● **EXERCISE INSTRUCTIONS**
Find the line that contains "def rcdOpen : State". Repeat that line and all lines following it, exactly, through the end of the listing below.

Segment Open

-- ==== Sys2Proof/Tests/Slice0.lean ====
section
/-!
SUPPORT. The model's own tests: ill-formed words refused by each check of spec/30_encoding.md R106, words written out from the
encodings of R92 to R105, single steps with the responses spec/95_test_vectors.md and the rules' worked examples give, and for
each statement with hypotheses a witness that meets them.
-/
namespace Sys2Proof.Tests

open Sys2Proof.Machine

/-! ### Ill-formed words (spec/95_test_vectors.md 2.8) -/

/-- R106 (a): opcodes 0x00 and 0xFF are not assigned. -/
theorem test_unassigned_opcode : WellFormed.opcodeAssigned 0xFF00000000000000 = false ∧
    WellFormed.opcodeAssigned 0 = false ∧ decode 0xFF00000000000000 = none ∧ decode 0 = none := by decide

/-- R106 (b): a `zero` bit set in formats Z, B, L. -/
theorem test_zero_bit_set : WellFormed.zerosClear 0x1200000000000001 = false ∧
    WellFormed.zerosClear 0x1100000000000280 = false ∧ WellFormed.zerosClear 0x1000000100000000 = false ∧
    decode 0x1200000000000001 = none ∧ decode 0x1100000000000280 = none ∧ decode 0x1000000100000000 = none := by decide

/-- R106 (b): a `zero` bit set in formats PR, N, S, A3. -/
theorem test_zero_bit_set_more : WellFormed.zerosClear 0x3001000100000000 = false ∧
    WellFormed.zerosClear 0x2900000300000001 = false ∧ WellFormed.zerosClear 0x5000000000000100 = false ∧
    WellFormed.zerosClear 0x4401000000000000 = false ∧ decode 0x3001000100000000 = none ∧
    decode 0x2900000300000001 = none ∧ decode 0x5000000000000100 = none ∧ decode 0x4401000000000000 = none := by decide

/-- R106 (c): predictor modes 14 and 15. -/
theorem test_mode_illegal : WellFormed.modeLegal 0x30E0000100000000 = false ∧
    WellFormed.modeLegal 0x30F0000000000000 = false ∧ decode 0x30E0000100000000 = none ∧
    decode 0x30F0000000000000 = none := by decide

/-- The words of the table in 2.8 that decode are well formed. -/
theorem test_legal_words : WellFormed.wordLegal 0x1000000000000010 = true ∧
    WellFormed.wordLegal 0x1100000000000180 = true ∧ WellFormed.wordLegal 0x2100001800ABCDEF = true ∧
    WellFormed.wordLegal 0x30C00001FF102030 = true ∧ WellFormed.wordLegal 0x4400000300100008 = true := by decide

/-! ### Every constructor's decoding, by a word written out from R92 to R105 -/

theorem test_decode_rce : decode 0x1000000000000010 = some (.rceInit 16) ∧
    decode 0x1100000000000180 = some (.rcePutbit true 128) ∧ decode 0x11000000000000FF = some (.rcePutbit false 255) ∧
    decode 0x1200000000000000 = some .rceFinish ∧ decode 0x1300000000000000 = some .rceAbort := by decide

theorem test_decode_rcd : decode 0x1800000000000002 = some (.rcdInit 2) ∧
    decode 0x1900000000000080 = some (.rcdGetbit 128) := by decide

theorem test_decode_bpw : decode 0x2000000000000008 = some (.bpwInit 8) ∧
    decode 0x2100000300000005 = some (.bpwPutbits 5 3) ∧ decode 0x2100001800ABCDEF = some (.bpwPutbits 0xABCDEF 24) ∧
    decode 0x2200000000000000 = some .bpwFinish ∧ decode 0x2300000000000000 = some .bpwAbort := by decide

theorem test_decode_bpr : decode 0x2800000000000005 = some (.bprInit 5) ∧
    decode 0x2900001000000000 = some (.bprReadbits 16) := by decide

/-- The words 0x30m00001FF102030 of 2.6. -/
theorem test_decode_pred_low : decode 0x30000001FF102030 = some (.pred0 1 0xFF102030) ∧
    decode 0x30100001FF102030 = some (.pred1 1 0xFF102030) ∧ decode 0x30200001FF102030 = some (.pred2 1 0xFF102030) ∧
    decode 0x30300001FF102030 = some (.pred3 1 0xFF102030) ∧ decode 0x30400001FF102030 = some (.pred4 1 0xFF102030) ∧
    decode 0x30500001FF102030 = some (.pred5 1 0xFF102030) ∧ decode 0x30600001FF102030 = some (.pred6 1 0xFF102030) := by
  decide

theorem test_decode_pred_high : decode 0x30700001FF102030 = some (.pred7 1 0xFF102030) ∧
    decode 0x30800001FF102030 = some (.pred8 1 0xFF102030) ∧ decode 0x30900001FF102030 = some (.pred9 1 0xFF102030) ∧
    decode 0x30A00001FF102030 = some (.pred10 1 0xFF102030) ∧ decode 0x30B00001FF102030 = some (.pred11 1 0xFF102030) ∧
    decode 0x30C00001FF102030 = some (.pred12 1 0xFF102030) ∧ decode 0x30D00001FF102030 = some (.pred13 1 0xFF102030) := by
  decide

/-- CT.INV has src 8, dst 16, count 3 (2.8). -/
theorem test_decode_cdt : decode 0x4000000000030008 = some (.subg 8 3) ∧ decode 0x4100000000030010 = some (.addg 16 3) ∧
    decode 0x420000000020F040 = some (.ctSetm 0x20 0xF0 0x40) ∧ decode 0x4300000000030008 = some (.ctFwd 8 3) ∧
    decode 0x4400000300100008 = some (.ctInv 8 16 3) := by decide

theorem test_decode_rdsr : decode 0x5000000000000003 = some (.rdsr 3) := by decide

/-- The table's numbering is the command word's own (R92). -/
theorem test_decode_table_word : decodeTableWord 64 0x4400000300100008 = some (.ctInv 8 16 3) ∧
    decodeTableWord 64 0x30E0000100000000 = none := by decide

/-- The expansion of R164 and R110: 0xDEADBEEF in two halves, and CT.CLRM; there is no PRED 14. -/
theorem test_pseudo : expand (.bpwPut32 0xDEADBEEF) = some [.bpwPutbits 0xBEEF 16, .bpwPutbits 0xDEAD 16] ∧
    expand .ctClrm = some [.ctSetm 0 0 0] ∧ expand (.pred 14 1 0) = none ∧
    expand (.pred 12 5 0xFF102030) = some [.pred12 5 0xFF102030] := by decide

/-- R109's own lines, a coefficient with a sign (R235), a comment, a binary number, an operand too wide for its field. -/
theorem test_assemble : assemble "RCE.PUTBIT 1, 128" = some [.rcePutbit true 128] ∧
    assemble "PRED12 0x0005, 0xFF102030" = some [.pred12 5 0xFF102030] ∧
    assemble "CT.SETM 32, -16, 64 ; one tuple" = some [.ctSetm 0x20 0xF0 0x40] ∧
    assemble "  BPW.PUTBITS 0b101, 3" = some [.bpwPutbits 5 3] ∧ assemble "RCE.PUTBIT 1, 256" = none ∧
    assemble "; nothing" = some [] ∧ assemble (assemblyLine (.ctInv 8 16 3)) = some [.ctInv 8 16 3] := by decide

theorem test_assemble_pseudo : assemble "BPW.PUT32 0xDEADBEEF" = some [.bpwPutbits 0xBEEF 16, .bpwPutbits 0xDEAD 16] ∧
    assemble "CT.CLRM" = some [.ctSetm 0 0 0] ∧ assemble "PRED 14, 1, 0" = none ∧
    assemble "PRED 3, 1, 0" = some [.pred3 1 0] := by decide

/-- The lines of P1, P3 and P4 that name a status register, and P4's reserved number. -/
theorem test_assemble_rdsr : assemble "RDSR RCE_POS" = some [.rdsr 0x03] ∧ assemble "RDSR CDT_MULT" = some [.rdsr 0x10] ∧
    assemble "RDSR CC" = some [.rdsr 0x11] ∧ assemble "RDSR 0x06" = some [.rdsr 0x06] ∧ assemble "RDSR XX_POS" = none := by
  decide

/-! ### Small states -/

/-- Sizes of 16 bytes and 16 words. -/
def small : State := State.resetWith ⟨16, 16⟩

/-- An encoder session just opened with a budget of 2 bytes. -/
def rceOpen : State := small.setRce (openRce small.rce 2)

/-- The encoder of the worked example of R131 (row 3 of R147): RANGE 254, LOW 254, HELD 1, OUTST 0, pending bits 10, BITPOS 3. -/
def rceCarry : State := small.setRce
  { openRce small.rce 16 with range := 254, low := 254, held := true, pbyte := 2, pcnt := 2, bitpos := 3 }

/-- The encoder before the FINISH of R147: LOW 244, HELD 1, OUTST 1, pending bits 101, BITPOS 5. -/
def rceEnd : State := small.setRce
  { openRce small.rce 16 with
    range := 254, low := 244, held := true, outst := 1, pbyte := 5, pcnt := 3, bitpos := 5 }

/-- An encoder with 8 shifts of a budget of 2 bytes: the last one that fits (2.3). -/
def rceFull : State := small.setRce
  { openRce small.rce 2 with range := 254, low := 0, outst := 8, bitpos := 8 }

/-- An encoder session in error CAPACITY. -/
def rceError : State := small.setRce { openRce small.rce 2 with err := .capacity }

/-- A decoder with the stream AF A0 of R147 in its buffer. -/
def rcdLoaded : State := small.setRcd { small.rcd with ibuf := [(0, 0xAF), (1, 0xA0)] }

/-- The decoder after `RCD.INIT 2` of R147. -/
def rcdOpen : State := rcdLoaded.setRcd (openRcd rcdLoaded.rcd 2 0xAF)

/-- The decoder at the end of the stream 80 00 (2.3): VALUE 0, RANGE 254, BITPOS 16. -/
def rcdAtEnd : State := small.setRcd
  { openRcd { small.rcd with ibuf := [(0, 0x80), (1, 0x00)] } 2 0 with range := 254, bitpos := 16 }

/-- A writer with 7 pending 1 bits (2.4). -/
def bpwSeven : State := small.setBpw { openBpw small.bpw 4 with acc := 0x7F, pend := 7 }

/-- A writer that holds the five bits of S2. -/
def bpwFive : State := small.setBpw { openBpw small.bpw 4 with acc := 0x1D, pend := 5 }

/-- A writer session in error CAPACITY. -/
def bpwError : State := small.setBpw { openBpw small.bpw 0 with err := .capacity }

/-- A reader of FF FF FF 01 that has read one bit (2.4). -/
def bprOne : State := small.setBpr
  { openBpr { small.bpr with ibuf := [(0, 0xFF), (1, 0xFF), (2, 0xFF), (3, 0x01)] } 4 with acc := 0x7F, cnt := 7, pos := 1 }

/-- The neighbours of set 1 and the row of P3 (2.6, 3). -/
def pixels : State := small.setPmem
  [(0, 0xFF405060), (1, 0x80807060), (2, 0x00FF00FF), (8, 0xFF102030), (9, 0xFF80FF7F), (10, 0x00FF80FF)]

/-- The same with the tuple of R235. -/
def tuple : State := pixels.setMult 0x20F040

Segment Closed

● **RESPONSE**
def rcdOpen : State := rcdLoaded.setRcd (openRcd rcdLoaded.rcd 2 0xAF)

/-- The decoder at the end of the stream 80 00 (2.3): VALUE 0, RANGE 254, BITPOS 16. -/
def rcdAtEnd : State := small.setRcd
  { openRcd { small.rcd with ibuf := [(0, 0x80), (1, 0x00)] } 2 0 with range := 254, bitpos := 16 }

/-- A writer with 7 pending 1 bits (2.4). -/
def bpwSeven : State := small.setBpw { openBpw small.bpw 4 with acc := 0x7F, pend := 7 }

/-- A writer that holds the five bits of S2. -/
def bpwFive : State := small.setBpw { openBpw small.bpw 4 with acc := 0x1D, pend := 5 }

/-- A writer session in error CAPACITY. -/
def bpwError : State := small.setBpw { openBpw small.bpw 0 with err := .capacity }

/-- A reader of FF FF FF 01 that has read one bit (2.4). -/
def bprOne : State := small.setBpr
  { openBpr { small.bpr with ibuf := [(0, 0xFF), (1, 0xFF), (2, 0xFF), (3, 0x01)] } 4 with acc := 0x7F, cnt := 7, pos := 1 }

/-- The neighbours of set 1 and the row of P3 (2.6, 3). -/
def pixels : State := small.setPmem
  [(0, 0xFF405060), (1, 0x80807060), (2, 0x00FF00FF), (8, 0xFF102030), (9, 0xFF80FF7F), (10, 0x00FF80FF)]

/-- The same with the tuple of R235. -/
def tuple : State := pixels.setMult 0x20F040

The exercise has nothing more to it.